Читать книгу "Ученица Калиостро - Далия Трускиновская"
Шрифт:
Интервал:
Закладка:
— Дерьмо! — сказал граф, а Паррот с Гринделем помянули черта.
— Он опасен, ей-богу, он опасен! — твердил Маликульмульк. — Он отменно владеет собой! Он галантен, как маркиз у Молиера, а что на уме — черт его знает! Совершенно непроницаемая физиономия! Он опасный игрок, господа, поверьте, я знаю игроков, я сам умею сохранять хладнокровие…

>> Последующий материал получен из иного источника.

-- ==== Sys2Proof/Machine/PowerRows.lean ====
section
/-!
DEFINITION. Power states and heat (17).
-/
namespace Sys2Proof.Machine

/-! ### Temperature -/

/-- The hottest of two readings with their sensors; the first where they are equal. -/
def hotter (a b : Int × Nat) : Int × Nat := if a.1 < b.1 then b else a

/-- The hottest reading of a sample, with its sensor (R597). -/
def hottestOf (l : List Int) : Int × Nat :=
  (l.zipIdx.drop 1).foldl hotter (l.headD 0, 0)

/-- The hottest reading since the previous evaluation, else of the latest sample (R598). -/
def Power.hot (p : Power) : Int × Nat := p.hottest.getD (hottestOf p.sensors)

/-- Threshold of a level in 1/16 °C (Table 17.3). -/
def threshold (g : Grade) (level : Nat) : Int :=
  16 * (90 + 5 * (level : Int) + (match g with | .ilh2400 => 0 | .ilh2400x => 10))

/-- The level after an evaluation: up to the highest level reached, down by at most one step (R598). -/
def nextLevel (g : Grade) (level : Nat) (t : Int) : Nat :=
  let reached := if threshold g 3 ≤ t then 3 else if threshold g 2 ≤ t then 2 else if threshold g 1 ≤ t then 1 else 0
  if level < reached then reached
  else if 0 < level ∧ t < threshold g level - 80 then level - 1 else level

/-- An evaluation of the thermal level (R598, R599, Table 17.4). -/
def evaluateHeat (s : State) : State :=
  let hot := s.power.hot
  let old := s.power.level
  let new := nextLevel s.part.grade old hot.1
  let s := s.modPower fun p => { p with level := new, evaluated := s.now, hottest := none }
  let s := if new = old then s
    else postAll clsPower 1 (detail [(0, new), (2, old), (16, tc 16 hot.1), (32, hot.2)]) s
  if 1 ≤ new then raiseAlert alertThermal s else s

/-- The evaluation at a window opening, whose T_max telemetry shows (Table 17.5). -/
def openingHeat (s : State) : State :=
  let t := s.power.hot.1
  evaluateHeat (s.modPower fun p => { p with tmax := t })

/-- Heat skips the window that opens: SKIP_HALF those with an odd TICKNO, SKIP_ALL every one (Table 17.3). -/
def heatSkips (s : State) : Bool :=
  decide (s.power.level = 3) || (decide (s.power.level = 2) && decide (s.tick.tickno.toNat % 2 = 1))

/-- A sample of the eight sensors (R597). -/
def takeSample (readings : List Int) (s : State) : State :=
  let l := (List.range 8).map fun k => readings.getD k 0
  let h := hottestOf l
  s.modPower fun p =>
    { p with sensors := l, highest := max p.highest h.1,
             hottest := some (match p.hottest with | some x => hotter x h | none => h) }

/-- The always-on block samples its sensors, whatever else runs (R597, R601). -/
def execThermalSample (t : Instant) (readings : List Int) (s : State) : Host.Outcome State Fault Refusal :=
  let s := advance t s
  .next (if s.pins.pwrgdAon then takeSample readings s else s)

/-- 1 ms after the previous evaluation, in states in which no window opens (R598). -/
def execThermalEvaluation (t : Instant) (s : State) : Host.Outcome State Fault Refusal :=
  event t (fun s => if noWindows s = true ∧ s.power.evaluated + 1000000 ≤ s.now then evaluateHeat s else s) s

/-- Pins of both Halter units at their stop levels (R601). -/
def haltPins (s : State) : State := drivePins 1 false false true (drivePins 0 false false true s)

/-- Every P-link transmitter at electrical idle (R601). -/
def idleLinks (s : State) : State := [0, 1, 2, 3].foldl (fun s p => emit (.link p .idle) s) s

/-- A sensor reaches 125 °C: THERMTRIP_N falls, clocks stop, the Halter pins go to their stop levels, the transmitters
idle (R601). -/
def execThermtrip (t : Instant) (s : State) : Host.Outcome State Fault Refusal :=
  let s := advance t s
  .next (if s.pins.pwrgdAon = true ∧ s.pins.thermtrip = false then
    idleLinks (haltPins (emit (.pin .thermtripN false) { s with pins := { s.pins with thermtrip := true } }))
  else s)

/-! ### Power states -/

/-- The power state changes and POWER_STATE is posted (Table 17.4). -/
def setPower (p : PowerState) (s : State) : State :=
  let old := s.power.state
  postAll clsPower 2 (detail [(0, p.code), (8, old.code)]) (s.modPower fun x =>
    { x with state := p, decafEntries := if p = .decaf then x.decafEntries + 1 else x.decafEntries })

/-- A pending clock change takes effect (R591). -/
def changeClocks (s : State) : State :=
  match s.power.pending with
  | some (p, _) => setPower p (s.modPower fun x => { x with pending := none })
  | none => s

/-- In the maintenance slot, a clock change accepted before t_m takes effect (R591). -/
def slotClocks (s : State) : State :=
  match s.power.pending with
  | some (_, a) => if a < s.win.tm then changeClocks s else s
  | none => s

/-- A camera port is disabled. -/
def disableCamera (p : Nat) (s : State) : State := s.modPort p fun x => { x with enabled := false, quietUntil := none }

/-- An FSYNC output is disabled; its level falls (R303). -/
def disableFsync (k : Nat) (s : State) : State := driveFsync k false (s.modFsync k fun f => { f with enabled := false })

/-- What entry to a Standby state disables (R594). -/
def standbyOff (s : State) : State :=
  let s := [0, 1, 2, 3].foldl (fun s p => disablePort p s) s
  let s := (List.range 8).foldl (fun s k => disableFsync k (disableCamera k s)) s
  [0, 1].foldl (fun s u => disableHalter u false s) s

/-- STANDBY loses the Loft: rows undefined, regions DEFINED, no suspect; the spare-row map is kept (R594), and a row that
failed stays detected until it is loaded again (R256). -/
def loseLoft (s : State) : State :=
  (undefineRows 0 loftRows s).modLoft fun l =>
    { l with suspect := [], regions := tmap l.regions fun _ r => { r with state := .defined } }

/-- Full training of every channel, on leaving a Standby state (R596). -/
def trainAll (s : State) : State :=
  s.modDram fun d => { d with channels := d.channels.map fun c =>
    { c with counts := { c.counts with trainings := c.counts.trainings + 1 } } }

/-- Entry to or exit from a Standby state ends, and the command completes (R594, R596). Acrega carries it out, so it does not
end while Acrega has stopped or restarts (R128, R131). -/
def execPowerStateChangeEnd (t : Instant) (s : State) : Host.Outcome State Fault Refusal :=
  event t (fun s =>
    match s.power.job with
    | none => s
    | some j =>
      if s.fw.crashed ∨ s.fw.state ≠ .ready then s
      else
      let s := s.modPower fun x => { x with job := none }
      let s := match j.target with
        | .standbyRetain => standbyOff s
        | .standby => loseLoft (standbyOff s)
        | .active | .decaf => trainAll s
      settle (finish j.cmd .ok 0 (setPower j.target s))) s

end Sys2Proof.Machine
end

— Да, это заметно! — прервал его Паррот.
Маликульмульк не смог продолжать свою речь — онемел от строгого взгляда Паррота. И вдруг понял, как же он, в сущности, слаб: способен развлекаться Большой Игрой, не принимая близко к сердцу удачи с неудачами, и неспособен собраться с духом, когда затронуто именно сердце… с этим нужно было что-то делать… а ведь, казалось бы, какую прекрасную броню придумал себе, каким был невозмутимым медведем по кличке Косолапый Жанно!.. Даже не придумал — позволил душе впасть в медвежью спячку, а тело сперва создало для того все условия, потом захватило власть и утратило чувство меры…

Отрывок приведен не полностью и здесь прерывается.